Anyone can paint a picture of dystopia. LaPierre and the NRA work to realize it.
When government tries to erect barriers between the homicidal and the rest of us, the NRA steps in to resist. California law empowers authorities to remove guns from the homes of felons and others who are legally barred from purchasing them. An NRA representative, speaking on an NRA News show, described that measure as a "campaign of shame against gun owners."

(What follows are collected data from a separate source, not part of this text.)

-- ==== Sys2Proof/Machine/RegOps.lean ====
section
/-! DEFINITION. Finding and reading a register of the register space (spec/00 "Register tables", spec/19 "Register space"). -/

namespace Sys2Proof.Machine

/-- The instance that a selector names: none where its value names no instance (R479). -/
def State.selected (s : State) : Nat → Option Nat
  | 0 => some 0
  | 1 => some (s.get F.MEM_TNT_SEL_TID)
  | 2 => some (s.get F.MEM_OBJ_SEL_OBJ)
  | 3 => some (s.get F.IDX_SEL_INDEX)
  | 4 => some (s.get F.FTB_SEL_TABLE)
  | 5 => some (s.get F.TXU_DICT_SEL_DICT)
  | 6 => some (s.get F.TXU_GRAM_SEL_GRAMMAR)
  | 7 => some (s.get F.GEN_INST_SEL_INSTANCE)
  | 8 => some (s.get F.DSP_TNT_SEL_TID)
  | 9 => some (completionKey (s.get F.DSP_TNT_SEL_TID) (s.get F.DSP_TNT_SEL_RING))
  | 10 => some (s.get F.SHP_TNT_SEL_TID)
  | _ => let x := s.get F.ONX_SLOT_SEL_SLOT
         if x < 1104 then some x else none

/-- Whether the variant has an island (table "Edge islands"). -/
def State.islandHere (s : State) (i : Nat) : Bool :=
  if i < 16 then decide (i < s.stacks)
  else if i < 32 then true
  else if i < 96 then decide (i - 32 < 8 * s.bays)
  else if i = 97 ∨ i = 98 then decide (16 < s.cores_)
  else decide (i < 100)

/-- Whether the unit of a Staged field whose boundary is idle is idle (table "Takes-effect classes"), by its edge island: no core runs for a
stack or a die-to-die link, no link is up for a port, no operation waits or runs for a flash channel. Log entry 81: DEDUCED, unsafe. -/
def State.islandIdle (s : State) (i : Nat) : Bool :=
  if i < 16 then s.cores.isEmpty
  else if i < 32 then s.get (F.KTR_PORT_STAT_LINK (i - 16)) != 2
  else if i < 96 then (Sparse.find s.geo.chans (i - 32)).all (fun c => c.cur.isNone && c.suspended.isNone && c.queue.isEmpty)
  else if i < 99 then s.cores.isEmpty
  else true

/-- The blocks of the fields whose boundary is idle: the fabric's ports and the edge islands. -/
def RF.byIdle (f : RF) : Bool := f.id / 67108864 % 32 == 16 || f.id / 67108864 % 32 == 18

/-- Staged fields take effect at the boundaries of the units that have become idle (R14). -/
def State.settleIdle (s : State) : State :=
  let hit := fun (w : Staged) => w.te == .idle && s.islandIdle w.unit
  { (s.staged.filter hit).foldl (fun s w => if w.f.byIdle then s.put w.f w.v else s) s with staged := s.staged.filter (fun w => !hit w) }

/-- HBM_STAT.STATE of a stack, ready or in self-refresh as its island's clock runs or not. -/
def State.refreshStack (s : State) (i : Nat) : State :=
  let st := s.get (F.HBM_STAT_STATE i)
  if i < 16 ∧ (st = 2 ∨ st = 3) then s.put (F.HBM_STAT_STATE i) (if s.on (F.EDG_ISL_STAT_CLK_RUN i) then 2 else 3) else s

/-- The longest wake of an island in units of 0.1 µs, its stop with it (R50, R51, table "Edge islands"). -/
def wakeMax (i : Nat) : Nat := if i < 16 then 55 else if i < 96 then 25 else 15

/-- An island takes a wake request and runs again after a latency; nothing fails or is discarded (R51, R52). -/
def State.wakeAfter (s : State) (i latency : Nat) : State :=
  let s := ((s.put (F.EDG_ISL_STAT_STATE i) 0).put (F.EDG_ISL_STAT_CLK_RUN i) 1).refreshStack i
  (s.bumpSat (F.EDG_ISL_STAT_WAKE_COUNT i) 1).raise (F.EDG_ISL_STAT_WAKE_MAX i) latency

/-- A request meets an island: one whose clock is stopped wakes, within a latency that the spec bounds and does not fix (R51; log entry
84: DESIGN CHOICE, safe). -/
def State.wake (s : State) (i : Nat) : State :=
  if s.get (F.EDG_ISL_STAT_STATE i) = 0 ∨ s.islandHere i = false then s
  else
    let (v, s) := s.draw
    s.wakeAfter i (v % (wakeMax i + 1))

/-- Whether a power domain is on (PWR_DOMAINS). -/
def State.powered (s : State) (d : Nat) : Bool := (s.get F.PWR_DOMAINS_ON).testBit (d - 1)

/-- The least beats per millisecond at an operating point and junction temperature (table "Minimum beat rate by operating point and junction
temperature", R43). -/
def minBeats (point tj : Nat) : Nat :=
  let (a, b, c) := if point = 0 then (1520000, 1450000, 1410000) else if point = 1 then (1870000, 1800000, 1750000) else (2110000, 2050000, 2000000)
  if tj ≤ 50 then a else if tj ≤ 85 then a - (a - b) * (tj - 50) / 35 else b - (b - c) * (tj - 85) / 15

/-- What the beat monitor of a facet has completed in the last whole millisecond: the least rate, of the lower point while the rail ramps and
less the throttled share, and what the part runs faster (R43, R45; log entry 88: DESIGN CHOICE, safe). 0 while the facet's domain is off. -/
def State.beats (s : State) (f : Nat) : Nat :=
  if f < s.cores_ / 4 ∧ s.powered (f + 1) = true then
    let point := if s.on F.PWR_STAT_RAMPING then Nat.min (s.get F.PWR_STAT_POINT) s.pwr.goal else s.get F.PWR_STAT_POINT
    let tj := s.get (if f < 4 then F.PWR_TEMP_TJ_C0 else F.PWR_TEMP_TJ_C1)
    (minBeats point tj * (8 - s.get F.PWR_STAT_DUTY) / 8 + Config.fasterBeats f (s.now / 100000)) % 2 ^ 32
  else 0

/-- Whether the variant has the unit that a register of a block belongs to, `i` being the register's first index (R4, R70). -/
def State.unitHere (s : State) (block i : Nat) (d : RegDesc) : Bool :=
  if block = 2 ∨ block = 4 ∨ block = 5 ∨ block = 6 then decide (i < s.cores_)
  else if block = 3 then decide (i < s.cores_ / 4)
  else if block = 9 then decide (i < s.stacks)
  else if block = 10 then s.hasGeode && (if d.stride = 4096 then decide (i < s.bays) else if d.stride = 16 then decide (i < 8 * s.bays) else true)
  else if block = 11 then !(d.stride = 4096) || decide (i < 8 * s.bays)
  else if block = 14 then s.hasTxu
  else if block = 18 then !(d.stride = 8) || s.islandHere i
  else true

/-- A register that an access names: its table, its two indices and its number with the instance (`RF.id` counts 64 for each). -/
structure RegAt where
  desc : RegDesc
  i : Nat
  j : Nat
  key : Nat

/-- The indices of a register at an offset of its block. -/
def RegDesc.at (d : RegDesc) (off : Nat) : Option (Nat × Nat) :=
  ((List.range d.count).flatMap (fun i => (List.range d.count2).map (fun j => (i, j)))).find? (fun p => d.off + d.stride * p.1 + d.stride2 * p.2 == off)

/-- The register of a block at an offset, for an access of a width (R463). -/
def regAt (block off width inst : Nat) : List RegDesc → Option RegAt
  | [] => none
  | d :: r => match (if d.width = width then d.at off else none) with
    | some (i, j) => some ⟨d, i, j, inst * 2 ^ 25 + block * 2 ^ 20 + off⟩
    | none => regAt block off width inst r

/-- The selector of the register at an offset. -/
def selAt (off width : Nat) (l : List RegDesc) : Nat := match l.find? (fun d => d.width == width && (d.at off).isSome) with
  | some d => d.sel
  | none => 0

/-- The handle of a field of a register. -/
def RegAt.field (a : RegAt) (f : FieldDesc) : RF := ⟨a.key * 64 + f.lo, f.hi + 1 - f.lo, f.rst a.i a.j⟩

/-- The value of a register: its fields in their places, reserved bits zero (R8). -/
def State.regValue (s : State) (a : RegAt) : Nat := (a.desc.fields.map (fun f => s.get (a.field f) * 2 ^ f.lo)).foldl (· + ·) 0

/-- REG_ACCESS_INVALID, at most once per second of dispatcher time (R463). -/
def State.badAccess (s : State) (block off : Nat) : State :=
  if s.rec_.invalidAt.any (fun t => decide (s.now < t + 100000000)) then s
  else { s with rec_ := { s.rec_ with invalidAt := some s.now } }.event evRegAccessInvalid .warning none (block * 2 ^ 20 + off) 0

/-- What tenant software reads of one register: zero of a register that it may not read or of an absent unit (R4, R12, R479). -/
def State.tenantReg (s : State) (block off width : Nat) : Nat := match s.selected (selAt off width (blockRegs block)) with
  | none => 0
  | some inst => match regAt block off width inst (blockRegs block) with
    | none => 0
    | some a => if (a.desc.tenant && s.unitHere block a.i a.desc) = false then 0 else if block = 18 ∧ a.desc.off = 0x800 then s.beats a.i else s.regValue a

/-- Eight bytes of the register space as tenant software reads them: the registers that lie in them, each in its own width (R463). -/
def State.tenantWord (s : State) (addr : Nat) : Nat :=
  let block := addr / 2 ^ 20
  let off := addr % 2 ^ 20
  s.tenantReg block off 64 ||| s.tenantReg block off 32 ||| s.tenantReg block (off + 4) 32 * 2 ^ 32

end Sys2Proof.Machine
end

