/-! ### The choice of a tenant (R375, R379) -/

/-- Whether a context other than `ctx` has a ready command that may run on a core. -/
def State.rivals (s : State) (c ctx : Nat) : Bool :=
  s.dsp.items.any (fun i => i.e.ctx != ctx && i.e.job.isCommand && s.mayRun i && s.ready i && (s.coreSet i.e.ctx).contains c)

/-- Whether a core is kept for another context after a slice end (R375). -/
def State.barred (s : State) (c ctx : Nat) : Bool := match Sparse.find s.dsp.occ c with
  | none => false
  | some o => o.yielded && o.ctx == ctx && s.rivals c ctx

/-- The lowest-numbered free core that takes an item. -/
def State.coreFor (s : State) (i : QItem) : Option Nat := match i.e.job with
  | .command d => (s.coreSet i.e.ctx).find? (fun c => s.coreFree c && !s.barred c i.e.ctx && (s.window c d.facetUnits).isSome)
  | _ => none

/-- The contexts that have a ready command and a free core, in order, each with them. -/
def State.eligible (s : State) : List (Nat × QItem × Nat) :=
  (((s.dsp.items.map (fun i => i.e.ctx)).dedup).mergeSort (fun a b => decide (a ≤ b))).filterMap (fun ctx =>
    (s.firstReady ctx).bind (fun i => (s.coreFor i).map (fun c => (ctx, i, c))))

def State.weighted (s : State) (ctx : Nat) : Bool := ctx == svc || s.on (F.DSP_TNT_CFG_CLASS ctx)
def State.weight (s : State) (ctx : Nat) : Nat := if ctx = svc then s.get F.DSP_PERIOD_SVC_WEIGHT else s.get (F.DSP_TNT_CFG_WEIGHT ctx)

/-- CREDITS as the signed number that it holds. -/
def State.credits (s : State) (t : Nat) : Int := (BitVec.ofNat 32 (s.get (F.DSP_TNT_STAT_CREDITS t))).toInt
def State.setCredits (s : State) (t : Nat) (v : Int) : State := s.put (F.DSP_TNT_STAT_CREDITS t) (BitVec.ofInt 32 v).toNat

/-- The one with the least served time by weight; the first of equals. -/
def State.leastServed (s : State) : List (Nat × QItem × Nat) → Option (Nat × QItem × Nat)
  | [] => none
  | a :: r => match s.leastServed r with
    | none => some a
    | some b => if Sparse.get 0 s.dsp.served b.1 * s.weight a.1 < Sparse.get 0 s.dsp.served a.1 * s.weight b.1 then some b else some a

/-- The first in order from a number on, else the first (R379: after the last budget tenant chosen). -/
def firstFrom (n : Nat) (l : List (Nat × QItem × Nat)) : Option (Nat × QItem × Nat) :=
  match l.find? (fun a => decide (n ≤ a.1)) with
  | some a => some a
  | none => l.head?

/-- The dispatcher's choice (R379): the context, its command and the core; and whether the budget class is
served. -/
def State.choose (s : State) : Option (Nat × QItem × Nat) :=
  let all := s.eligible
  let w := all.filter (fun a => s.weighted a.1)
  let poor := all.filter (fun a => !s.weighted a.1)
  let b := poor.filter (fun a => decide (0 < s.credits a.1))
  if !w.isEmpty && (b.isEmpty || decide (s.dsp.wUsed * 100 ≤ s.get F.DSP_PERIOD_WSHARE * (s.dsp.wUsed + s.dsp.bUsed))) then s.leastServed w
  else if !b.isEmpty then firstFrom s.dsp.lastBudget b
  else if s.on F.DSP_CTL_IDLE_FILL then firstFrom s.dsp.lastBudget poor
  else none

/-! ### Placement (R61, R69, R79, R142, R375, R377) -/

/-- Whether DSP_SLICE holds no reserved value (R9). -/
def State.sliceLegal (s : State) : Bool :=
  decide (100 ≤ s.get F.DSP_SLICE_SLICE_US) && decide (10 ≤ s.get F.DSP_SLICE_GRACE_US) && decide (s.get F.DSP_SLICE_GRACE_US ≤ 1000)

/-- A new slice of a context begins (R377, R388): SLICE_US less the debt that can be taken off. Under a reserved DSP_SLICE an occupied core
goes on with the lengths of the slice that ends (R9). -/
def State.newSlice (s : State) (c ctx t : Nat) : State :=
  let s := s.boundary .slice 0
  let full := s.get F.DSP_SLICE_SLICE_US
  let debt := if ctx = svc then 0 else s.get (F.DSP_TNT_STAT_DEBT_US ctx)
  let off := Nat.min debt (full - full / 4)
  let cut := if ctx = svc then s else s.drop (F.DSP_TNT_STAT_DEBT_US ctx) off
  let fresh : Occupancy := ⟨ctx, t, (full - off) * 100, s.get F.DSP_SLICE_GRACE_US * 100, false, 0⟩
  match s.sliceLegal, Sparse.find s.dsp.occ c with
  | false, some o => { s with dsp := { s.dsp with occ := Sparse.put s.dsp.occ c { o with ctx := ctx, start := t, yielded := false, freed := 0 } } }
  | _, _ => { cut with dsp := { s.dsp with occ := Sparse.put s.dsp.occ c fresh } }
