/-- Records MEM_NO_FRAME when FREE is 0 and no page can be evicted, once until FREE has risen above FREE_LOW (R187). -/
def State.noFrame (s : State) : State :=
  if s.tier.noFrame ∨ s.get F.MEM_FREE_FREE ≠ 0 ∨ s.tier.pages.any (fun p => s.evictable p.2) then s else { s with tier := { s.tier with noFrame := true } }.event evMemNoFrame .warning none 0 0

/-! ### Lost frames (R175, R347) -/

/-- A KV page was lost: the blocks of live requests that it holds are recomputed (R347). -/
def State.loseBlocks (s : State) (key : Nat) : State :=
  { s with gen := { s.gen with reqs := s.gen.reqs.map (fun p => match s.inst p.2.blk.inst with
    | none => p
    | some x =>
      let hit := (List.range p.2.blocks.length).filter (fun b => (p.2.blocks.getD b []).any (fun q =>
        pageKey x.tid ((x.desc.kvPoolVa + q * subBytes) / pageBytes) == key))
      (p.1, { p.2 with lost := (p.2.lost ++ hit).dedup })) } }

/-- The state of a page that lost its frame (R175). A write-back that has read it goes on. -/
def losePage (key : Nat) (p : Pte) : Pte :=
  let p := { p with frame := 0 }
  if p.durable then { p with state := .away }
  else if 2048 ≤ key / 2 ^ 27 then { p with state := .away, dirty := 0, redirty := 0 }
  else if p.dirty ≠ 0 ∨ p.home = .none then { p with state := .lost, dirty := 0, redirty := 0 }
  else { p with state := .away }

/-- Items in whose pins a frame stands. -/
def readsFrame (f : Nat) (i : QItem) : Bool := i.frames.any (fun p => p.2 == f)

/-- Marks a lost frame in an item's pins. -/
def markFrame (f : Nat) (i : QItem) : QItem := { i with frames := i.frames.map (fun p => if p.2 == f then (p.1, 0) else p) }

/-- A superseded version was lost: the commands that pinned it end FAILED with PAGE_LOST (R175). -/
def State.loseVersion (s : State) (f : Nat) : State :=
  let hit := s.dsp.running.filter (fun p => readsFrame f p.2)
  let s := hit.foldl (fun s p => match s.core p.1 with
    | some k => if k.ended.isSome then s else s.endRun p.1 p.2 k (.failed 0x0703) ⟨s.now, 0, [], [], 0, 0, 0, []⟩
    | none => s) s
  (s.dsp.items.filter (readsFrame f)).foldl (fun s i => s.failItem i (.failed 0x0703)) s

/-- A frame is lost (R175): its page is restated by its contents, and commands that read it are killed and requeued. -/
def State.loseFrame (s : State) (f : Nat) : State := match Sparse.find s.tier.frames f with
  | none => s
  | some none =>
    let fresh := s.dsp.items.any (fun i => i.fresh.any (fun p => p.2 == f)) || s.dsp.running.any (fun r => r.2.fresh.any (fun p => p.2 == f))
    if fresh then
      let s := { s with dsp := { s.dsp with items := s.dsp.items.map (fun (i : QItem) =>
        { i with fresh := i.fresh.filter (fun p => !(p.2 == f)), granted := i.granted && !(i.fresh.any (fun p => p.2 == f)) }) } }
      (s.killCores ((s.dsp.running.filter (fun r => r.2.fresh.any (fun p => p.2 == f))).map (fun r => r.1)))
    else s.loseVersion f
  | some (some key) =>
    let s := s.killCores ((s.dsp.running.filter (fun p => readsFrame f p.2)).map (fun p => p.1))
    let p := losePage key (s.pte key)
    let s := s.setPte key p
    let s := { s with
      tier := { s.tier with frames := Sparse.erase s.tier.frames f }
      dsp := { s.dsp with items := s.dsp.items.map (markFrame f), running := s.dsp.running.map (fun r => (r.1, markFrame f r.2)) } }
    if p.state = .lost then s.loseBlocks key else s

/-! ### The part's own tables (R439) -/

/-- The compute die of a stack: eight stacks each, on PNV-9310 one stack for one. -/
def State.dieOf (s : State) (k : Nat) : Nat := if s.bays = 4 then k else k / 8

/-- A stack in service for a copy whose twin lies on some stack: on another compute die where one is in service, else another stack. -/
def State.copyStack (s : State) (lost : Nat) (twin : Option Nat) : Option Nat :=
  let up := (List.range s.stacks).filter (fun k => s.stackUp k && k != lost && twin != some k)
  match up.find? (fun k => twin.all (fun t => s.dieOf t != s.dieOf k)) with
  | some k => some k
  | none => up.head?

/-- The tables as start-up places them: first copies of the page tables, command queues and Bezel memory in the reserved frames; the others
in frames in service; the flash map in one copy (log entry 94: DESIGN CHOICE, unsafe). -/
def State.placeTables (s : State) : State := match s.copyStack s.stacks none with
  | none => s
  | some a =>
    let two := fun (t : PartTable) (reserved : Bool) =>
      [(⟨t, reserved, a⟩ : TableCopy)] ++ ((s.copyStack s.stacks (some a)).map (fun b => (⟨t, false, b⟩ : TableCopy))).toList
    { s with tier := { s.tier with
      copies := two .pages true ++ two .queues true ++ two .kvMaps false ++ two .bezel true ++ (if s.hasGeode then [⟨.flashMap, false, a⟩] else []) } }

/-- A copy is lost: it is rebuilt from its twin on another stack, the flash map from the map checkpoint and the units' spare areas. -/
def State.rebuildCopy (s : State) (c : TableCopy) : State :=
  let rest := s.tier.copies.filter (fun y => y != c)
  let twin := (rest.find? (fun y => y.table == c.table)).map (fun y => y.stack)
  let made := if twin.isSome ∨ c.table = .flashMap then ((s.copyStack c.stack twin).map (fun k => (⟨c.table, false, k⟩ : TableCopy))).toList else []
  { s with tier := { s.tier with copies := rest ++ made } }

/-- The copies on a stack that satisfy `p` are lost. -/
def State.loseCopies (s : State) (stack : Nat) (p : TableCopy → Bool) : State :=
  (s.tier.copies.filter (fun c => c.stack == stack && p c)).foldl (fun s c => s.rebuildCopy c) s

/-- The frames of a stack that hold something. -/
def State.framesOf (s : State) (stack : Nat) : List Nat :=
  (s.tier.frames.map (fun p => p.1)).filter (fun f => f / framesPerStack == stack)

/-- A stack leaves service: its frames are lost one by one, its free frames are no longer counted, and TOTAL falls by its
tenant frames (R175, R438); tables that it held are rebuilt elsewhere (R439). -/
def State.dropStack (s : State) (stack state : Nat) : State :=
  let per := framesPerStack - s.reservedPerStack
  let mine := s.framesOf stack
  let s := (s.put (F.HBM_CTL_RETIRE stack) 1).put (F.HBM_STAT_STATE stack) state
  let s := (s.drop F.MEM_FRAMES_TOTAL per).drop F.MEM_FREE_FREE (per - mine.length)
  let s := mine.foldl (fun s f => s.loseFrame f) s
  let left := s.framesOf stack
  { s with tier := { s.tier with frames := s.tier.frames.filter (fun p => !left.contains p.1) } }.loseCopies stack (fun _ => true)

/-! ### Shared objects (R198 to R200) -/

/-- The page keys of an object that are listed. -/
def State.objPages (s : State) (o : Nat) : List Nat := (s.tier.pages.map (fun p => p.1)).filter (fun k => k / 2 ^ 27 == objCtx o)

/-- Contexts that map an object (MAP_COUNT). -/
def State.mapCount (s : State) (o : Nat) : Nat :=
  (((s.tier.pages.filter (fun p => p.2.state == .shared && p.2.loc == o)).map (fun p => p.1 / 2 ^ 27)).dedup).length

/-- Whether an item declares a page of an object. -/
def State.declares (s : State) (o : Nat) (i : QItem) : Bool := i.pages.any (fun k => s.governing k / 2 ^ 27 == objCtx o)

/-- Ends the commands and requests that wait on an object (R200). -/
def State.failWaiters (s : State) (o : Nat) : State :=
  (s.dsp.items.filter (fun i => i.pins.isNone && s.declares o i)).foldl (fun s i =>
    if s.dsp.items.any (fun y => y.id == i.id) then
      s.failItem i (if (s.req i.e.job.handle).isSome then ⟨stModelUnavailable, 0x0703, 0⟩ else .failed 0x0703)
    else s) s

/-- An object becomes POISONED: its pages without a source, the event, and the requests that wait on it (R198 to
R200). -/
def State.poison (s : State) (o : Nat) (x : Obj) (bad : List Nat) : State :=
  let s := bad.foldl (fun s k =>
    let p := s.pte k
    (s.setPte k { p with state := .poisoned, frame := 0 }).freeFrame p.frame) s
  let s := s.setObject o { x with state := .poisoned, episode := 0, altSince := none, altPages := [] }
  (s.event evObjPoisoned .error none o 0).failWaiters o

/-- An episode ends when every page of the object can be read again: one event names the furthest step (R199). -/
def State.endEpisode (s : State) (o : Nat) : State := match s.object o with
  | none => s
  | some x =>
    if x.altPages.isEmpty && x.episode != 0 then
      let s := s.setObject o { x with episode := 0, altSince := none }
      if x.episode = 3 then s.event evObjAltUsed .warning none o 3
      else if x.episode = 2 then s.event evObjReconstructed .notice none o 2 else s
    else s

/-- A page's logical page is free again. -/
def State.freeLpages (s : State) (key : Nat) : State := match Sparse.find s.geo.pages key with
  | none => s
  | some p => { s with geo := { s.geo with
      pages := Sparse.erase s.geo.pages key
      map := s.geo.map.filter (fun m => m.1 / unitsPerPage != p) } }

/-- A running write-back of a page is given up: the stripes that it was to fill hold nothing valid. -/
def State.dropWriteBack (s : State) (key : Nat) : State :=
  { s with geo := { s.geo with stripes := s.geo.stripes.map (fun p => (p.1, if p.2.work == some (FlashWork.writeBack key) then { p.2 with work := none } else p.2)) } }

/-- Every mapping of a page range ends (UNMAP, KEY_DESTROY): the entry, the frame when its last pin has ended, and the
contents (R206, R457). -/
def State.unmapPage (s : State) (key : Nat) : State :=
  let p := s.pte key
  let s := if p.state = .resident ∨ p.state = .moving then s.leaveFrame p.frame else s
  let s := if p.holds = 0 then s else s.drop F.MEM_FRAMES_HELD 1
  let s := ((s.setPte key Pte.none).freeLpages key).dropWriteBack key
  if p.state = .shared then s
  else { s with
    mem := Sparse.splice s.mem (key * pageBytes) pageBytes []
    tier := { s.tier with homes := Sparse.splice s.tier.homes (key * pageBytes) pageBytes [] } }

/-- Queued commands that declare an unmapped page end FAILED with PAGE_UNMAPPED (UNMAP). -/
def State.failUnmapped (s : State) (keys : List Nat) : State :=
  (s.dsp.items.filter (fun i => i.pins.isNone && i.pages.any (fun k => keys.contains k))).foldl (fun s i =>
    if s.dsp.items.any (fun y => y.id == i.id) then s.failItem i (.failed 0x0701) else s) s

/-- Objects that wait to be retired and are mapped no longer become FREE (OBJ_RETIRE). -/
def State.finishRetire (s : State) : State :=
  s.tier.objs.foldl (fun s p => match p.2.retire with
    | some (id, completion) =>
      if s.mapCount p.1 = 0 then
        let keys := s.objPages p.1
        let s := keys.foldl (fun s k => s.unmapPage k) s
        ({ s with tier := { s.tier with objs := Sparse.erase s.tier.objs p.1 } }).opEnd 8 id completion stDone 0 p.2.pages 0
      else s
    | none => s) s

end Sys2Proof.Machine
end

A recent proposal in Washington ("trial balloon" may be a more apt description) calls for screening Social Security recipients -- some of whom are officially deemed not competent to manage their own affairs. It would add the names of the mentally incompetent to the federal background-check database, an idea that generated a ferocious response from the NRA, which called it "the largest gun grab in American history."
From the NRA website:
Are you a prohibited person? A new, unconstitutional Social Security Administration program will add over 4 million Americans to the prohibited persons list without due process. Contact your lawmakers today. Ask if you're one of the 4 million.Notice how a vague proposal of uncertain prospects has been transformed, through the magic of dishonesty, into an unconstitutional fait accompli.
The NRA likewise fights to the death to retain loopholes that allow criminals and others to avoid background checks on gun purchases. Dylann Roof, the avowed racist who allegedly killed nine in a South Carolina church in June, exploited a loophole to obtain a firearm when his federal background check for a gun purchase was not rendered in the legally required three days. The sale should have been prohibited because of Roof's previous admission of drug possession, but a clerical error and a law that values convenient shopping over inhibiting violence enabled him to walk away armed and dangerous.
On its website, the NRA calls the loophole "necessary," in part because "it preserves a critical aspect of America's constitutional system, the due process principle that the government cannot arbitrarily deprive a person of his or her rights without making its case against that person." (The headline of the NRA post cites Michael Bloomberg -- the founder and majority owner of Bloomberg LP, the parent of Bloomberg News -- who supports an organization that works to combat gun violence.) Of course, Roof also had the option to visit an online marketplace or gun show where, due to the exertions of the NRA and its allies, no background check is required.
Yet despite all its success, the NRA cannot keep the monsters away.
For nearly seven years now, the president has forced his transformation down America's throat, and our nation is choking on it. As he prepares to leave office, and leave his final legacy, there's no telling how far President Obama will go to dismantle our freedoms and reshape America into an America that you and I will not even recognize.Paranoia and rage must be nurtured and stoked, and ex-presidents make poor bogeymen. Which is why LaPierre has gotten a jump on his presidential transition. "Hillary Rodham Clinton will bring a permanent darkness of deceit," LaPierre warned at this year's NRA convention.
For Houser, darkness had already descended. "They are now in control of spending and the printing of money," he is reported to have written online, in a paragraph citing welfare benefits and affirmative action. America had become a "filth farm," he declared. When a man has his finger on the trigger of an apocalypse, somebody's bound to get shot.